Authorities are being urged to consider the damaging ramifications of their words as Sunshine Coast businesses vent their fury over COVID messaging.
Respected Sunshine Coast plumber and lifesaver Phil Perren has labelled the State Government’s latest directive for Queenslanders to “stay home” to take pressure off hospitals and testing centres, “a business killer”.
Mr Perren, who employs up to 50 people, is frustrated that after returning from its traditional two-week Christmast-New Year break, the construction industry faces depleted numbers on worksites.
This comes on top of significant material price rises and supply issues.
He is angry that those who want to get tested to ensure a safe return to work, can’t access overwhelmed facilities.
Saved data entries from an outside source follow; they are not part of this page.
-- ==== Sys2Proof/Certificates/Slice0/Obligations.lean ====
section
/-! DEFINITION. The statements for the provers: one definition per obligation, listed in OBLIGATIONS.json. -/

open Sys2Proof Sys2Proof.Machine Host

/-- With command c at the front of the queue, a step is exec of c on the state whose queue is the rest.
(95_what_each_step_holds.md) -/
def Obligations.StepTakesFront : Prop :=
  ∀ (c : Instr) (rest : List Instr) (s : State), s.pending = c :: rest → step s = exec c { s with pending := rest }

/-- With no command waiting a step is one period of HCLK (the model's choice, log 2): while the core island runs and no
software change is due, Halyard's counter gains the increment (R281), and Plinth's counter gains it too (log 23).
Nothing else changes. (R281, 11_halyard_time.md) -/
def Obligations.EmptyQueueTicks : Prop :=
  ∀ s : State, s.pending = [] →
    step s = .next (s.pass 1) ∧
    (s.pass 1).plinth = { s.plinth with time := s.plinth.time + s.hal.inc } ∧
    (s.halRuns = false → (s.pass 1).hal = s.hal) ∧
    (s.halRuns = true → s.hal.pend = [] →
      (s.pass 1).hal.total = s.hal.total + s.hal.inc ∧ (s.pass 1).hal.inc = s.hal.inc ∧ (s.pass 1).hal.hclk = s.hal.hclk + 1) ∧
    { s.pass 1 with hal := s.hal, plinth := s.plinth } = s

/-- After reset memory is in canonical form, the device state and Plinth's mode are legal, and Halyard's increment is
within 500 ppm of nominal. (R63, R345, R283, 02_host_protocol.md) -/
def Obligations.ResetMeetsInvariant : Prop :=
  Inv State.reset

/-- From every state that meets the invariant, a step that answers a next state leads to one that meets it: memory stays
in canonical form, the device state stays one of INIT, READY, SHUTDOWN and FAULTED (R63), Plinth's mode one of its
five (R345), and Halyard never runs more than 500 ppm fast or slow, whatever commands and software changes come (R282,
R289). (R63, R345, R282, R289, 11_halyard_time.md, 02_host_protocol.md) -/
def Obligations.StepKeepsInvariant : Prop :=
  ∀ s t : State, Inv s → step s = .next t → Inv t

/-- For every packet row: a packet at its place that need not wait and that check 10 refuses leaves the taken list, and
the only other change is its final reply with the status and details of the check (R43); where check 11 or 12 is to
refuse it, so it is with the status and details of that check, or with ST_AUTH where its own check 10 refuses it.
(R43, R46, R63, 02_host_protocol.md) -/
def Obligations.RefusedPacketsOnlyReply : Prop :=
  ∀ (c : Instr) (op k : Nat) (p : Packet) (r : Refuse) (s : State), packetOf c = some (op, k) → ¬ updHeld op s →
    (Barred op k p r s → exec c s = .next (s.refusal k p r.1 r.2.1 r.2.2)) ∧
    (Turned op k p r s → ∃ u : Refuse, exec c s = .next (s.refusal k p u.1 u.2.1 u.2.2) ∧ (u.1 = stAuth ∨ u = r))

/-- A packet that need not wait is refused with ST_AUTH where its opcode is for aperture 0 alone and it came from another
(R46) or its client may not use its class (R46); then with ST_STATE where the context it names does not exist (detail0
0, the model's choice, log 60) or, with ST_AUTH, where that context is another client's and aperture 0 does not query
or end it; then with ST_FORMAT where the class is not the context's; then with ST_STATE and the device state where
that state does not allow the opcode (R63); the last two give way to ST_AUTH where the packet's own check 10 refuses
it. (R43, R46, R63, 02_host_protocol.md) -/
def Obligations.AdmissionOrder : Prop :=
  ∀ (c : Instr) (op k : Nat) (p : Packet) (s : State),
    packetOf c = some (op, k) → Due op k p s → ¬ updHeld op s →
    let x := s.ctx p.hdr.ctx
    (opSupervisor op = true ∧ p.hdr.ap ≠ 0 → exec c s = .next (s.refusal k p stAuth 0 0)) ∧
    (¬ (opSupervisor op = true ∧ p.hdr.ap ≠ 0) →
      ((s.client p.hdr.ap).classes.getLsbD p.hdr.cls = false → exec c s = .next (s.refusal k p stAuth 0 0)) ∧
      ((s.client p.hdr.ap).classes.getLsbD p.hdr.cls = true →
        (p.hdr.ctx ≠ 255 → x.present = false → s.devLegal p = true → exec c s = .next (s.refusal k p stState 0 0)) ∧
        (p.hdr.ctx ≠ 255 → x.present = true →
          (x.client ≠ p.hdr.ap → ¬ (p.hdr.ap = 0 ∧ (opIsQuery op = true ∨ opEnds op = true)) →
            exec c s = .next (s.refusal k p stAuth 0 0)) ∧
          (x.client = p.hdr.ap → x.cls ≠ p.hdr.cls → ∃ u : Refuse, exec c s = .next (s.refusal k p u.1 u.2.1 u.2.2) ∧
            (u.1 = stAuth ∨ u = (stFormat, det 2 16, 0))) ∧
          (x.client = p.hdr.ap → x.cls = p.hdr.cls → s.devLegal p = false → ∃ u : Refuse,
            exec c s = .next (s.refusal k p u.1 u.2.1 u.2.2) ∧ (u.1 = stAuth ∨ u = (stState, wd s.dev, 0)))) ∧
        (p.hdr.ctx = 255 → s.devLegal p = false → ∃ u : Refuse,
          exec c s = .next (s.refusal k p u.1 u.2.1 u.2.2) ∧ (u.1 = stAuth ∨ u = (stState, wd s.dev, 0)))))

/-- A packet waits, and its row changes nothing, while a packet taken before it names the same object and does not itself
wait for scrubs, and, with ORDERED set, while an earlier packet of its aperture is untaken up or its request is open
(R45). (R45, R154, 02_host_protocol.md) -/
def Obligations.WaitingPackets : Prop :=
  ∀ (c : Instr) (op k : Nat) (p : Packet) (s : State), packetOf c = some (op, k) → s.taken[k]? = some p →
    (∀ (i : Nat) (q : Packet), i < k → s.taken[i]? = some q → q.waiting = false → p.object ≠ none → q.object = p.object →
      exec c s = .next s) ∧
    (∀ (i : Nat) (q : Packet), i < k → s.taken[i]? = some q → p.hdr.ordered = true → q.hdr.ap = p.hdr.ap →
      exec c s = .next s) ∧
    (∀ o ∈ s.opens, p.hdr.ordered = true → o.hdr.ap = p.hdr.ap → o.hdr.no < p.hdr.no → exec c s = .next s)

/-- An accepted write to slot i of an aperture puts its words in place. If it covered word 0 and the length field is then
0, the slot is disarmed; if it covered word 0 and the length is below 5 or 4,095, the slot becomes busy and is refused
with ST_RANGE; if the length is 5 to 4,094 and the write covered word L - 1, the slot becomes busy and words 0 to L -
1 are its snapshot, which waits for the intake checks; at any other moment the slot is not examined. (R37) -/
def Obligations.SlotWriteExaminesTheSlot : Prop :=
  ∀ (ap : Fin 16) (i : Fin 3) (first : Nat) (ws : List Word) (s : State),
    let x := (s.ap ap.val).slot i.val
    s.hif.d3hot = false → 4 * ws.length ≤ s.hif.maxPayload → s.apOn ap.val = true → x.busy = false → ws ≠ [] →
    first + ws.length ≤ 4094 →
    let after : Nat → Word := fun k => if first ≤ k ∧ k < first + ws.length then wat ws (k - first) else Tab.get 0 x.words k
    let l := fld (after 0) 27 16
    ∃ u : State,
      (∀ k, Tab.get 0 ((u.ap ap.val).slot i.val).words k = after k) ∧
      { (u.ap ap.val).slot i.val with words := x.words } = x ∧
      (∀ y, (u.ap ap.val).setSlot i.val y = (s.ap ap.val).setSlot i.val y) ∧
      (∀ n, n ≠ ap.val → u.ap n = s.ap n) ∧
      { u with hif := s.hif } = s ∧ { u.hif with apertures := s.hif.apertures } = s.hif ∧
      exec (.slotWrite ap (0x4000 * i.val + 4 * first) ws true) s = .next (
        if first = 0 ∧ l = 0 then u
        else if first = 0 ∧ (l < 5 ∨ l = 4095) then
          (u.upApSlot ap.val i.val fun y => { y with busy := true }).refuseSlot ap.val i.val
            { status := stRange, detail0 := det 0 16, hdr := hdrOf ap.val after }
        else if 5 ≤ l ∧ l ≤ 4094 ∧ first ≤ l - 1 ∧ l - 1 < first + ws.length then
          (u.upApSlot ap.val i.val fun y =>
            { y with busy := true, snap := some ((List.range l).map after), order := s.hif.sealOrder }).upHif fun h =>
              { h with sealOrder := s.hif.sealOrder + 1 }
        else u)

/-- In D3hot a slot write completes with Unsupported Request; one longer than the maximum payload is recorded as
malformed; one to a disabled aperture, misaligned, with byte enables clear, outside the three slots, to a busy slot or
beyond the slot's words is discarded and counted, and the slots stay as they were; a poisoned one is recorded and
counted (R29). (R29, R30, R36, 02_host_protocol.md) -/
def Obligations.HostWritesTurnedAway : Prop :=
  ∀ (ap : Fin 16) (off : Nat) (ws : List Word) (full : Bool) (s : State),
    let counted : State → State := fun s => s.setAp ap.val { s.ap ap.val with cntDiscard := (s.ap ap.val).cntDiscard + 1 }
    let bad := s.apOn ap.val = false ∨ off % 4 ≠ 0 ∨ full = false ∨ 0xC000 ≤ off ∨
      ((s.ap ap.val).slot (off / 0x4000)).busy = true ∨ 4094 < off % 0x4000 / 4 + ws.length
    (s.hif.d3hot = true → exec (.slotWrite ap off ws full) s =
      .next { s with hif := { s.hif with aerUnsupported := true }, bus := { status := 1, data := [] } }) ∧
    (s.hif.d3hot = false → s.hif.maxPayload < 4 * ws.length → exec (.slotWrite ap off ws full) s =
      .next { s with hif := { s.hif with aerMalformed := true } }) ∧
    (s.hif.d3hot = false → 4 * ws.length ≤ s.hif.maxPayload → bad → exec (.slotWrite ap off ws full) s = .next (counted s)) ∧
    exec (.poisonedTlpReceive none) s = .next { s with hif := { s.hif with aerPoisoned := true } } ∧
    exec (.poisonedTlpReceive (some ap)) s = .next (counted { s with hif := { s.hif with aerPoisoned := true } })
“I run three businesses here on the Sunshine Coast and came back from holidays to the government (Chief Health Officer Dr John Gerrard) telling everybody to stay home if they are not feeling well,” he told Sunshine Coast News.
“It’s a business killer.
“What the decision-makers fail to realise is how it affects businesses – all of a sudden you’re paying out sick pay for half your employees for up to two weeks in one hit.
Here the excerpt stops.